**Task instructions:**
Nothing outside the range is wanted. Repeat exactly the lines below from the one with "theorem bankModeOf_code (m" through the one with "exact Nat.testBit_lt_two_pow (lt_of_lt_of_le".

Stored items
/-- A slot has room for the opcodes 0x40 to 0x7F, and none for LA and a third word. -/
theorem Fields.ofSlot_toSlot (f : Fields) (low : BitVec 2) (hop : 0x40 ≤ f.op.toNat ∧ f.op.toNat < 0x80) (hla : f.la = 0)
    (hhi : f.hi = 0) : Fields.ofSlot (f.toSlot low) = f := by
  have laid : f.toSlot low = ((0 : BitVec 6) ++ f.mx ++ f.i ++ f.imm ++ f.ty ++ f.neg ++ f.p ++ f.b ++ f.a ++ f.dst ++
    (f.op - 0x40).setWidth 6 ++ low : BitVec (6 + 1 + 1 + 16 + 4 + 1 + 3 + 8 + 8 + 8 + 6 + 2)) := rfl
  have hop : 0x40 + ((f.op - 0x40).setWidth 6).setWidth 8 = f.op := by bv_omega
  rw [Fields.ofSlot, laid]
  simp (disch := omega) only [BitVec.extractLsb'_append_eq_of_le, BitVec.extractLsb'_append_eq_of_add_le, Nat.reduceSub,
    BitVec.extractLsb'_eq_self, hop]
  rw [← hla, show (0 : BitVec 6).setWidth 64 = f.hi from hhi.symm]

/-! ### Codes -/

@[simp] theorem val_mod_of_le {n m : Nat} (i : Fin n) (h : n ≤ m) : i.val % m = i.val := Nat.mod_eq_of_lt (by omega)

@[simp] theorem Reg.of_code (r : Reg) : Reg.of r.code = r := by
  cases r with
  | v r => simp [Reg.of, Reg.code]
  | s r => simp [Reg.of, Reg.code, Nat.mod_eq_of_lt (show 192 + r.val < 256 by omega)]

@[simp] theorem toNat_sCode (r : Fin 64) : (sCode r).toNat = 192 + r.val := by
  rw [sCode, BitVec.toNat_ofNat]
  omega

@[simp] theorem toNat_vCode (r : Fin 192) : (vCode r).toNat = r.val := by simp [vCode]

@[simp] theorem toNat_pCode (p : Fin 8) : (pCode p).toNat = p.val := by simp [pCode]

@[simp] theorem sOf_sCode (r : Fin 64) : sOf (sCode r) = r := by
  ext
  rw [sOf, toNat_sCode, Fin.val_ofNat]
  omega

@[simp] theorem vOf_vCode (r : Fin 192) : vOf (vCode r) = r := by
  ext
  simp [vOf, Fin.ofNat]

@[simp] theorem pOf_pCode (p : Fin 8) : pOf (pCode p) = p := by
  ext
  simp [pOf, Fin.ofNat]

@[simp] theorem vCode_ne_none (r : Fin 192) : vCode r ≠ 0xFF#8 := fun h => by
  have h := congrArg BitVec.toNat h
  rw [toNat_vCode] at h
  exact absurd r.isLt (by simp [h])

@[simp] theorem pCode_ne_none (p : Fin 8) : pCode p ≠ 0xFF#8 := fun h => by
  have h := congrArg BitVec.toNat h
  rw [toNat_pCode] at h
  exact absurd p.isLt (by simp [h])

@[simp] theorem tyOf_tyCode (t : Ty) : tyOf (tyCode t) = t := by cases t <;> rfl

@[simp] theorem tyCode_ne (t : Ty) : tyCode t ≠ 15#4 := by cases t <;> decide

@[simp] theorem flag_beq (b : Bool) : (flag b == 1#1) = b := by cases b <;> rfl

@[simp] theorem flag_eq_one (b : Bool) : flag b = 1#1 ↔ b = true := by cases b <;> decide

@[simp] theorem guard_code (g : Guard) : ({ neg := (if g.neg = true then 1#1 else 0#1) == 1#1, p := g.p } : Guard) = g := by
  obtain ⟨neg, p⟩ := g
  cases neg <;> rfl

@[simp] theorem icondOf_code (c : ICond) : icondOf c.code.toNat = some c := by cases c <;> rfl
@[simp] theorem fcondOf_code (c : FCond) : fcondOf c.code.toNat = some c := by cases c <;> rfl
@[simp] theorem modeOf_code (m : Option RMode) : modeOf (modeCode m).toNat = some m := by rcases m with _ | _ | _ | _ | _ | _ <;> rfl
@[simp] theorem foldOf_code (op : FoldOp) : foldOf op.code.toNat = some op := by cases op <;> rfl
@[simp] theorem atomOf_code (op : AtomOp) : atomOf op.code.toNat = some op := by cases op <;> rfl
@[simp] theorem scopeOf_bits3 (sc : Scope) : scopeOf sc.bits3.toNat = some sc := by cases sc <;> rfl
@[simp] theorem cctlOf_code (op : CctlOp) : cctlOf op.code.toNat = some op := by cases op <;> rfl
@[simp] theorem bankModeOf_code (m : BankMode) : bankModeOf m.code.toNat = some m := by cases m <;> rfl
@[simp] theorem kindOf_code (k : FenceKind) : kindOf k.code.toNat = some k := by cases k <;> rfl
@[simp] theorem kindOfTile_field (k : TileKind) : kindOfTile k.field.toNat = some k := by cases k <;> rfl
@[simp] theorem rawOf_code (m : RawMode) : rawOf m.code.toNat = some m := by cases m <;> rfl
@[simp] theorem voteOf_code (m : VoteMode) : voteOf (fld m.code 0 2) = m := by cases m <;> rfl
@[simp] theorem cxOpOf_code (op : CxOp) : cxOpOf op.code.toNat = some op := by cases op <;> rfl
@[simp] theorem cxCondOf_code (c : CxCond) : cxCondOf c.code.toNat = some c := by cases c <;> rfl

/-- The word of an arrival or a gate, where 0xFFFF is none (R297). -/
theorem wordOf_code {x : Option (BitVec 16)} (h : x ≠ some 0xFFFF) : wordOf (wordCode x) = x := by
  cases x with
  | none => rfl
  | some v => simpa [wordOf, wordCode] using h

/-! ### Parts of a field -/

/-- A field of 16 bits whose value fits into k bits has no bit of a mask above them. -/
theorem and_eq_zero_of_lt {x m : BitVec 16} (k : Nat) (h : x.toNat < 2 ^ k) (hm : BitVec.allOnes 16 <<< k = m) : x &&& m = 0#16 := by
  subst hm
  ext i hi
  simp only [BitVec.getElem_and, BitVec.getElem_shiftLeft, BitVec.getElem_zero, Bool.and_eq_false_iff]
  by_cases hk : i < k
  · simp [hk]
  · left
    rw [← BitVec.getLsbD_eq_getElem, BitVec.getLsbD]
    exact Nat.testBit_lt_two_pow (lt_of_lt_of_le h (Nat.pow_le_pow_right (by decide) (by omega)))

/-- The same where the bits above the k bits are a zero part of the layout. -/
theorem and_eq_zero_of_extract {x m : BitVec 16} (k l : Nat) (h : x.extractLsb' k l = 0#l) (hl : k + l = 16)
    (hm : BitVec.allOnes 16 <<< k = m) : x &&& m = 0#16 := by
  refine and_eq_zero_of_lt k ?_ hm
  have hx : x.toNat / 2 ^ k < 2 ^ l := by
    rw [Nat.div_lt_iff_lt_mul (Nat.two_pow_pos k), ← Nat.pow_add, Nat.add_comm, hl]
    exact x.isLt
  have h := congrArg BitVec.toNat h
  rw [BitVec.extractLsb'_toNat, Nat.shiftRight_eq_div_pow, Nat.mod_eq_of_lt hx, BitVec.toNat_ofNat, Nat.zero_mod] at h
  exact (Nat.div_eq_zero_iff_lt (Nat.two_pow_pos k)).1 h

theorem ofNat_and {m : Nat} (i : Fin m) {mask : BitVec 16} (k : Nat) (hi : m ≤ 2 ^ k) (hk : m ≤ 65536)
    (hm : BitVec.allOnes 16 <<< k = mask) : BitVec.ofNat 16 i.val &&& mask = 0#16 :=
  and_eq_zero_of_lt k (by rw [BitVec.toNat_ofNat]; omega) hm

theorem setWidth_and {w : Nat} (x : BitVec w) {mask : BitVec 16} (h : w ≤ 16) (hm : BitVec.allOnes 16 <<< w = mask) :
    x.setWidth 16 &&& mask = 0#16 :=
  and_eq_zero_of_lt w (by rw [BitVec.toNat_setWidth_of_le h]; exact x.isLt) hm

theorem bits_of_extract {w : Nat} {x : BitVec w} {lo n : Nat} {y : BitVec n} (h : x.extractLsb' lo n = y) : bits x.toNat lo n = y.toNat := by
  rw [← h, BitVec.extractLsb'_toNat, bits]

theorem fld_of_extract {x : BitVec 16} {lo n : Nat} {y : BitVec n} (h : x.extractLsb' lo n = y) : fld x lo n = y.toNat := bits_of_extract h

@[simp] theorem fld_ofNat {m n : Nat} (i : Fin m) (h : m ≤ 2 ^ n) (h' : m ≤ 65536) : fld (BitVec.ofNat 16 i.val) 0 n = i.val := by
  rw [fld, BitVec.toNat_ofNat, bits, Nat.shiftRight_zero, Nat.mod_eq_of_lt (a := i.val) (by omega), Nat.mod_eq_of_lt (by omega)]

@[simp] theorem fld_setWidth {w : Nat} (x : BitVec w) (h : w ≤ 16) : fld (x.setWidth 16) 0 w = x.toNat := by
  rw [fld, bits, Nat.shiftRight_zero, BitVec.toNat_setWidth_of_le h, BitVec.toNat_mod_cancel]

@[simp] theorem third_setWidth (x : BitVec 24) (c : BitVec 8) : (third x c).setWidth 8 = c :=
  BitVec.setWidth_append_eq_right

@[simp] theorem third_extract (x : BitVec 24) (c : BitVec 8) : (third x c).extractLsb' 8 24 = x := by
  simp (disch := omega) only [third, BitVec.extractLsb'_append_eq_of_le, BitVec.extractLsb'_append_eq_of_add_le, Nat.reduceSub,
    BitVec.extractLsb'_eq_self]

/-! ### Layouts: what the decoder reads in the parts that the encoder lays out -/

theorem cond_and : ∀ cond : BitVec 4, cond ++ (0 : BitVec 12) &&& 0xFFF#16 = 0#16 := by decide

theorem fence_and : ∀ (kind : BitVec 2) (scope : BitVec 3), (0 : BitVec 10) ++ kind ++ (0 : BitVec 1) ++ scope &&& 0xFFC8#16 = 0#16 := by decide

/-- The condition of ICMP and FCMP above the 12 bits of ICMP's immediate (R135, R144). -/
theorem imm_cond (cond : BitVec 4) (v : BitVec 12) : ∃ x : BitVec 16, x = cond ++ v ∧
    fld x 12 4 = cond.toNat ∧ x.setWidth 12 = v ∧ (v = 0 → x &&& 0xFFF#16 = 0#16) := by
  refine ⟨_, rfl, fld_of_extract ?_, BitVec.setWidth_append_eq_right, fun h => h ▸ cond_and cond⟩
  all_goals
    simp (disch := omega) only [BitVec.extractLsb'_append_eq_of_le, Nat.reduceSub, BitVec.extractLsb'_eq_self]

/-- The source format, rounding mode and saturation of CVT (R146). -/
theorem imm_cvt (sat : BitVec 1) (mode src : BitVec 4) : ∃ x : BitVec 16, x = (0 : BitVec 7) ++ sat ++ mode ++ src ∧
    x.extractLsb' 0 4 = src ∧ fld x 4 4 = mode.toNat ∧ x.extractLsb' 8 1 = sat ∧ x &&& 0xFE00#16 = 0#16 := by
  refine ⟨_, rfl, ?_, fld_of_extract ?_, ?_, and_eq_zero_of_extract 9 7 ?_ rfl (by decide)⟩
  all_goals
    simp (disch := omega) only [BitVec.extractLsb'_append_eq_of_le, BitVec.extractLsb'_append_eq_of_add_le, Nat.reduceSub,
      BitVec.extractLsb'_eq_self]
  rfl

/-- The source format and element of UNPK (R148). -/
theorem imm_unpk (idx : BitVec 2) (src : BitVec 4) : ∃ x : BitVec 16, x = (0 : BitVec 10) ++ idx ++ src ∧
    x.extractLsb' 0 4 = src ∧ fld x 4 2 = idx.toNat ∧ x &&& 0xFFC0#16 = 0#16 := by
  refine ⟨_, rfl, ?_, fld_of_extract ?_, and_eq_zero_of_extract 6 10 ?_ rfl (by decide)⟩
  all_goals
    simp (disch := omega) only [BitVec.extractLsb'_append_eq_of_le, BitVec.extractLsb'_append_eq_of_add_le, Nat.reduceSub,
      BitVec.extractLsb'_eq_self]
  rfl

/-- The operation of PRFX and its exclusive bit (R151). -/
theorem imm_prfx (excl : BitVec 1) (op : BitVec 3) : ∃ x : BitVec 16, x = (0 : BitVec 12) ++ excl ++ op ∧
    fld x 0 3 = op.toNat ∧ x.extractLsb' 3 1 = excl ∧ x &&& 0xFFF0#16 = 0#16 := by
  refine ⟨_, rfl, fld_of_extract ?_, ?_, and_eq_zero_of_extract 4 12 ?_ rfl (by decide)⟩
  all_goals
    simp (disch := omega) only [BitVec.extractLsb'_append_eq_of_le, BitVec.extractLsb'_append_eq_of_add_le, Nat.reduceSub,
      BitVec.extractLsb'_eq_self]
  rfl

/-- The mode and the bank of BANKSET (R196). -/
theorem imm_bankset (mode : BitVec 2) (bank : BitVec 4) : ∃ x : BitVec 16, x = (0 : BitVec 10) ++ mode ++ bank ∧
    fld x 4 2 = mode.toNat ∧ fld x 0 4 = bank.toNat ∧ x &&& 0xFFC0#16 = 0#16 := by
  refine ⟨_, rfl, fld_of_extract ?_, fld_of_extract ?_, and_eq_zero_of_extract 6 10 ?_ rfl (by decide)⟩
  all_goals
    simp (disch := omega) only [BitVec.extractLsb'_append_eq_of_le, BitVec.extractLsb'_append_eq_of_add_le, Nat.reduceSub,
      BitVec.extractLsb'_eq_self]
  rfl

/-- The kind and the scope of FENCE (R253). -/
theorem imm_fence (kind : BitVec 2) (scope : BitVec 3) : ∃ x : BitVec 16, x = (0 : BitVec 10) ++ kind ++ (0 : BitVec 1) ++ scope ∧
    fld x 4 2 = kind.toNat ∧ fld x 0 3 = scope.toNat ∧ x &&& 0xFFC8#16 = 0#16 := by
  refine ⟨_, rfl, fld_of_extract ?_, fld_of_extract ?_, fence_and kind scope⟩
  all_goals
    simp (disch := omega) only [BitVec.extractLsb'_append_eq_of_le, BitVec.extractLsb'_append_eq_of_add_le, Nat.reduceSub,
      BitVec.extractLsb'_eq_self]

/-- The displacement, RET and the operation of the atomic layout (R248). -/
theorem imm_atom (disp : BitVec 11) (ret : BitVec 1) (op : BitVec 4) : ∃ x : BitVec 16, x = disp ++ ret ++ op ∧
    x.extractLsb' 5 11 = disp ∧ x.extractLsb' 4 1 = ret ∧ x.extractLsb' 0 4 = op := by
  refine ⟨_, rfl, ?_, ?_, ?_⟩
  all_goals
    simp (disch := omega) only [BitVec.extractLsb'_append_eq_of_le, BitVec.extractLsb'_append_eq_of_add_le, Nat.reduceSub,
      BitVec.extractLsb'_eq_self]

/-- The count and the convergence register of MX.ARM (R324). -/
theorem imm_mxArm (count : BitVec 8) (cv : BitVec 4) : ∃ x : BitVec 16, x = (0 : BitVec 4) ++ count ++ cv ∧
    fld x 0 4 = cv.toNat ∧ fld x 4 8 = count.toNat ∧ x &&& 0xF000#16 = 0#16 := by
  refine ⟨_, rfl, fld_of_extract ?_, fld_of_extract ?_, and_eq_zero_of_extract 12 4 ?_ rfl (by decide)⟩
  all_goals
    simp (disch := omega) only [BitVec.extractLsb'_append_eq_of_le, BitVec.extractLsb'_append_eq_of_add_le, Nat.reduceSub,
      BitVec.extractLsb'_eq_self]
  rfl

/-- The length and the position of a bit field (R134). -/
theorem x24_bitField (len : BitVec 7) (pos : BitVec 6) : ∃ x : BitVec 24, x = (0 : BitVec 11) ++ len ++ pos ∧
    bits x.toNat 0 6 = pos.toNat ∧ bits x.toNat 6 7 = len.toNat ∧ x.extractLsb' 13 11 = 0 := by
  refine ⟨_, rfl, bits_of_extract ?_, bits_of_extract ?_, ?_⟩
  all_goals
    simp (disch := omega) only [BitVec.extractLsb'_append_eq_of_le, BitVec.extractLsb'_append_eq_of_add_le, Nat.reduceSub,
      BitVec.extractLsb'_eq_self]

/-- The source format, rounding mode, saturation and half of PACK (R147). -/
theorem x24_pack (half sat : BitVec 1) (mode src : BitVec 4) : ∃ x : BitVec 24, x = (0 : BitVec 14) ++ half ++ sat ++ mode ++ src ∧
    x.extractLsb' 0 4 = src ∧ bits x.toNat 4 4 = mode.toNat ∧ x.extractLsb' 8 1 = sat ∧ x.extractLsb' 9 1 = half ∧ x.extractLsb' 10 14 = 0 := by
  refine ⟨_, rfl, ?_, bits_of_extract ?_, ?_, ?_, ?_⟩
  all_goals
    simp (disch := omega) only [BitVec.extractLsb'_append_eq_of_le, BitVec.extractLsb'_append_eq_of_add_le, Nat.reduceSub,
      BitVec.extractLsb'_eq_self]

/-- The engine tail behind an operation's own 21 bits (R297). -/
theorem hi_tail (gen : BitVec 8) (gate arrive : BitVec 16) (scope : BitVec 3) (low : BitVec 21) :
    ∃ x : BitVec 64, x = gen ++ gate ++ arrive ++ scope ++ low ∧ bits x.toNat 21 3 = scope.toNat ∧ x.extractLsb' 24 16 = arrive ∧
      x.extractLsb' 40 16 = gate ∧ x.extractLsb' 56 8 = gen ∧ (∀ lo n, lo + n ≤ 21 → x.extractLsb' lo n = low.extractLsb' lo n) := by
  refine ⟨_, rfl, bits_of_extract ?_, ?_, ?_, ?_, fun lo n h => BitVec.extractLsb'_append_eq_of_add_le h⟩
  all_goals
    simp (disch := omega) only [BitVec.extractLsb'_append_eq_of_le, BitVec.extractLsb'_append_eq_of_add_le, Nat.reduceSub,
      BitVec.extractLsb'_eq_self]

**Solution below:**
@[simp] theorem bankModeOf_code (m : BankMode) : bankModeOf m.code.toNat = some m := by cases m <;> rfl
@[simp] theorem kindOf_code (k : FenceKind) : kindOf k.code.toNat = some k := by cases k <;> rfl
@[simp] theorem kindOfTile_field (k : TileKind) : kindOfTile k.field.toNat = some k := by cases k <;> rfl
@[simp] theorem rawOf_code (m : RawMode) : rawOf m.code.toNat = some m := by cases m <;> rfl
@[simp] theorem voteOf_code (m : VoteMode) : voteOf (fld m.code 0 2) = m := by cases m <;> rfl
@[simp] theorem cxOpOf_code (op : CxOp) : cxOpOf op.code.toNat = some op := by cases op <;> rfl
@[simp] theorem cxCondOf_code (c : CxCond) : cxCondOf c.code.toNat = some c := by cases c <;> rfl

/-- The word of an arrival or a gate, where 0xFFFF is none (R297). -/
theorem wordOf_code {x : Option (BitVec 16)} (h : x ≠ some 0xFFFF) : wordOf (wordCode x) = x := by
  cases x with
  | none => rfl
  | some v => simpa [wordOf, wordCode] using h

/-! ### Parts of a field -/

/-- A field of 16 bits whose value fits into k bits has no bit of a mask above them. -/
theorem and_eq_zero_of_lt {x m : BitVec 16} (k : Nat) (h : x.toNat < 2 ^ k) (hm : BitVec.allOnes 16 <<< k = m) : x &&& m = 0#16 := by
  subst hm
  ext i hi
  simp only [BitVec.getElem_and, BitVec.getElem_shiftLeft, BitVec.getElem_zero, Bool.and_eq_false_iff]
  by_cases hk : i < k
  · simp [hk]
  · left
    rw [← BitVec.getLsbD_eq_getElem, BitVec.getLsbD]
    exact Nat.testBit_lt_two_pow (lt_of_lt_of_le h (Nat.pow_le_pow_right (by decide) (by omega)))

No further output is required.